What you should do: Each line from the one containing "encode p snd =>" to the last line of the listing below must be reproduced exactly, and nothing more.
[[ Data listing open ]]
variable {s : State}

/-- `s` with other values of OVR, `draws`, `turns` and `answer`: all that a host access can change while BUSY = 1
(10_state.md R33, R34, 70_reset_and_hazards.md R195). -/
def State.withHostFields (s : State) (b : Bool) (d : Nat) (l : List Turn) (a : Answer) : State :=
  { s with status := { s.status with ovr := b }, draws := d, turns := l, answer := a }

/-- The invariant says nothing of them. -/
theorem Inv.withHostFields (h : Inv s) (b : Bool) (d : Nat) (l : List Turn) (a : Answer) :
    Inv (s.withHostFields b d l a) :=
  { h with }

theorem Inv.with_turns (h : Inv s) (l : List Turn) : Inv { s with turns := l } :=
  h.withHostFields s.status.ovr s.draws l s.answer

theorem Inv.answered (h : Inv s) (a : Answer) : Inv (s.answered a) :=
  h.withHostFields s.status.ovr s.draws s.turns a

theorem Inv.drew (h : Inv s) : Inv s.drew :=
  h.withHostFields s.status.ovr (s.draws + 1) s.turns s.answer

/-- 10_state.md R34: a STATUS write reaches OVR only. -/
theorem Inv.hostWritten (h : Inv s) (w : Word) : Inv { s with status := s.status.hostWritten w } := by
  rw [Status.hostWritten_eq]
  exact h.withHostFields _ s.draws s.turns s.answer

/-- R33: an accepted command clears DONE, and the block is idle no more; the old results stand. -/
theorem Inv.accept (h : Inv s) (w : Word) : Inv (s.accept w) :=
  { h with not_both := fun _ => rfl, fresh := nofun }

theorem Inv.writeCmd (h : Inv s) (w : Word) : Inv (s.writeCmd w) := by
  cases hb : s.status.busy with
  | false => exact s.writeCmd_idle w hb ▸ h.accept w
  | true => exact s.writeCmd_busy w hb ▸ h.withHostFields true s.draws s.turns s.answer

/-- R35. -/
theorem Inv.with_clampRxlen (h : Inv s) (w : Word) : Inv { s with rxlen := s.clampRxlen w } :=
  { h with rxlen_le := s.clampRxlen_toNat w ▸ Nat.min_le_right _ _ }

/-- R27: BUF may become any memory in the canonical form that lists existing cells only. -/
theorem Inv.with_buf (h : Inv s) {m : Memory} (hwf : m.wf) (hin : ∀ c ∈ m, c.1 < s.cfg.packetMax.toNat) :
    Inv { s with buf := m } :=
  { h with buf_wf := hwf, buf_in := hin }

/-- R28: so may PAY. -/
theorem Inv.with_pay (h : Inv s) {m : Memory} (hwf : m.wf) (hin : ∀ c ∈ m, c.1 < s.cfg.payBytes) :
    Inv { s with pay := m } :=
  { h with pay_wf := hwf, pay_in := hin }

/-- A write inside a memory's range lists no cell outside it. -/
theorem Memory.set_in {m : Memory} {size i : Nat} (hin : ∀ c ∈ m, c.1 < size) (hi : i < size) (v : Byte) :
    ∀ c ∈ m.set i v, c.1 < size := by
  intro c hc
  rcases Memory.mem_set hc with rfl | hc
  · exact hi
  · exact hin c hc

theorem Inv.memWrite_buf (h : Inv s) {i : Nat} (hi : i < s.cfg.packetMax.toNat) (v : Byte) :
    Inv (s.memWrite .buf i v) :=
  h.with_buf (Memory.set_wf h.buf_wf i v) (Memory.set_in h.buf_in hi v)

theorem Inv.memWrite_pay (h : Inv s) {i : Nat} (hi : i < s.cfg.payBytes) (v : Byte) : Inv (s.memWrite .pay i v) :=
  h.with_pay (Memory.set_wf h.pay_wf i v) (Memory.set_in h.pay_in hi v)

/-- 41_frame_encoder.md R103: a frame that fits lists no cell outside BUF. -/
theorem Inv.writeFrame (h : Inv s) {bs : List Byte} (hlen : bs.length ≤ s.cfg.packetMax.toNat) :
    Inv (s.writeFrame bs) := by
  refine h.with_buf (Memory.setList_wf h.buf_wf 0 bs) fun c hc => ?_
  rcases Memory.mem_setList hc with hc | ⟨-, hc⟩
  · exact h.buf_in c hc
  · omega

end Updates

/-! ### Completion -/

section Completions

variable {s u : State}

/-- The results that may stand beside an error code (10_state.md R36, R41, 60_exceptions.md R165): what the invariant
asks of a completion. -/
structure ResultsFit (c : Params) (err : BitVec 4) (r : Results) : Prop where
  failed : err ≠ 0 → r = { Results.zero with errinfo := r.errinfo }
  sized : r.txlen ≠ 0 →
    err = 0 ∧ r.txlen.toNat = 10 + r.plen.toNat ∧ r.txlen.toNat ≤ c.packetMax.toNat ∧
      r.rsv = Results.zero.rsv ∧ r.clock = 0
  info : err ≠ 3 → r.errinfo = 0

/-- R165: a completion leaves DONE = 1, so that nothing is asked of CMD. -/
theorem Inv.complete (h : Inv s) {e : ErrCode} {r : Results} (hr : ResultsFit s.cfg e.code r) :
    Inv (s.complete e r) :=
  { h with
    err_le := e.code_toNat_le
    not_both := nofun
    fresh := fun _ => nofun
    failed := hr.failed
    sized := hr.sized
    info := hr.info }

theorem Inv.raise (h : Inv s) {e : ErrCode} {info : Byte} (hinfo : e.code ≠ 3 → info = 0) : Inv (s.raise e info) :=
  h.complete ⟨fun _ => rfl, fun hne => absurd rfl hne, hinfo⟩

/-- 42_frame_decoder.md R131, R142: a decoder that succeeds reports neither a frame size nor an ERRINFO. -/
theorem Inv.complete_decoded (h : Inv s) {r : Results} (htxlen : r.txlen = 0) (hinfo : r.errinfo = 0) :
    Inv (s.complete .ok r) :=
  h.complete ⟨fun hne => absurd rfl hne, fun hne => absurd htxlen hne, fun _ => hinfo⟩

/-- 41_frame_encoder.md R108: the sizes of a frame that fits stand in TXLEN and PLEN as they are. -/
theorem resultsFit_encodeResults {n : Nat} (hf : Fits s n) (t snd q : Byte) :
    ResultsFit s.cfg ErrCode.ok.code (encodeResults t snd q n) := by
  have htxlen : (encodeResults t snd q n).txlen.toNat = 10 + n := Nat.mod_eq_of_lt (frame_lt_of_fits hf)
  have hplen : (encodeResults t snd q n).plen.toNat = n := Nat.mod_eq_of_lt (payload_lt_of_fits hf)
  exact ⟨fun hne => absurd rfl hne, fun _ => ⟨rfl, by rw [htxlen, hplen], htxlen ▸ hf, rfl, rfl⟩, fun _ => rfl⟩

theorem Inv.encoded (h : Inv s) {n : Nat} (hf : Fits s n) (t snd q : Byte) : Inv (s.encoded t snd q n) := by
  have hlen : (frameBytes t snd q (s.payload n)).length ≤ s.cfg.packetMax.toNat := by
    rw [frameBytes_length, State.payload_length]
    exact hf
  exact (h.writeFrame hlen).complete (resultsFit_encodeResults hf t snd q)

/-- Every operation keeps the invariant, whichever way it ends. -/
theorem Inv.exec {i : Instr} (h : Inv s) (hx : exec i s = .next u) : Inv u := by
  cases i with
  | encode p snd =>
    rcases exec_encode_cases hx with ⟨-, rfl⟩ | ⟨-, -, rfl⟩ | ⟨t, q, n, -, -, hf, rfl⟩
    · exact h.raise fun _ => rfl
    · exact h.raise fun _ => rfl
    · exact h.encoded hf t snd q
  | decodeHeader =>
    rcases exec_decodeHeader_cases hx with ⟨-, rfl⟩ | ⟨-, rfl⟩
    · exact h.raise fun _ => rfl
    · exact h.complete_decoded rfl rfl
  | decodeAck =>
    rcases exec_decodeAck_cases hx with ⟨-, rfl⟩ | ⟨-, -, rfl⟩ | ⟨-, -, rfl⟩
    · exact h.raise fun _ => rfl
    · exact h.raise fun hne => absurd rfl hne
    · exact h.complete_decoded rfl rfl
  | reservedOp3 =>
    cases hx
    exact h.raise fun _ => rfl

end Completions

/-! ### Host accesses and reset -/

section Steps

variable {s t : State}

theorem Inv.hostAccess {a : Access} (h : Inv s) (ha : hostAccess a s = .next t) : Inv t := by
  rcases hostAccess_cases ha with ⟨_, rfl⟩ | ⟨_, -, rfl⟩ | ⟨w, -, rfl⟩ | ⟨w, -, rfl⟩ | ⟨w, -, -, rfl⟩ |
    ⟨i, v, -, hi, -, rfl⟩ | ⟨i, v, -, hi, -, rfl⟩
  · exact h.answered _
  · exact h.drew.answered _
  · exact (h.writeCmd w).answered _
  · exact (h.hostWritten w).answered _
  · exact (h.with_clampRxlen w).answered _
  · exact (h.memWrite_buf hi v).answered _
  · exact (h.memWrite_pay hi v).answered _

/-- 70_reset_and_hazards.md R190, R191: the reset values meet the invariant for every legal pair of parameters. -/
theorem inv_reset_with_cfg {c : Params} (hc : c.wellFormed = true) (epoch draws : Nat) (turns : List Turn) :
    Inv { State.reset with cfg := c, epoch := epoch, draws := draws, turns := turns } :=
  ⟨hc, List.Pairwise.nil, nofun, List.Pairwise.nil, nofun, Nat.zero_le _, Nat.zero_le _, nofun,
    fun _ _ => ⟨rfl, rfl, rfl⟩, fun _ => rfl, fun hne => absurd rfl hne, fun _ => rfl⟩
[[ Data listing closed ]]
Problem solution:
  | encode p snd =>
    rcases exec_encode_cases hx with ⟨-, rfl⟩ | ⟨-, -, rfl⟩ | ⟨t, q, n, -, -, hf, rfl⟩
    · exact h.raise fun _ => rfl
    · exact h.raise fun _ => rfl
    · exact h.encoded hf t snd q
  | decodeHeader =>
    rcases exec_decodeHeader_cases hx with ⟨-, rfl⟩ | ⟨-, rfl⟩
    · exact h.raise fun _ => rfl
    · exact h.complete_decoded rfl rfl
  | decodeAck =>
    rcases exec_decodeAck_cases hx with ⟨-, rfl⟩ | ⟨-, -, rfl⟩ | ⟨-, -, rfl⟩
    · exact h.raise fun _ => rfl
    · exact h.raise fun hne => absurd rfl hne
    · exact h.complete_decoded rfl rfl
  | reservedOp3 =>
    cases hx
    exact h.raise fun _ => rfl

end Completions

/-! ### Host accesses and reset -/

section Steps

variable {s t : State}

theorem Inv.hostAccess {a : Access} (h : Inv s) (ha : hostAccess a s = .next t) : Inv t := by
  rcases hostAccess_cases ha with ⟨_, rfl⟩ | ⟨_, -, rfl⟩ | ⟨w, -, rfl⟩ | ⟨w, -, rfl⟩ | ⟨w, -, -, rfl⟩ |
    ⟨i, v, -, hi, -, rfl⟩ | ⟨i, v, -, hi, -, rfl⟩
  · exact h.answered _
  · exact h.drew.answered _
  · exact (h.writeCmd w).answered _
  · exact (h.hostWritten w).answered _
  · exact (h.with_clampRxlen w).answered _
  · exact (h.memWrite_buf hi v).answered _
  · exact (h.memWrite_pay hi v).answered _

/-- 70_reset_and_hazards.md R190, R191: the reset values meet the invariant for every legal pair of parameters. -/
theorem inv_reset_with_cfg {c : Params} (hc : c.wellFormed = true) (epoch draws : Nat) (turns : List Turn) :
    Inv { State.reset with cfg := c, epoch := epoch, draws := draws, turns := turns } :=
  ⟨hc, List.Pairwise.nil, nofun, List.Pairwise.nil, nofun, Nat.zero_le _, Nat.zero_le _, nofun,
    fun _ _ => ⟨rfl, rfl, rfl⟩, fun _ => rfl, fun hne => absurd rfl hne, fun _ => rfl⟩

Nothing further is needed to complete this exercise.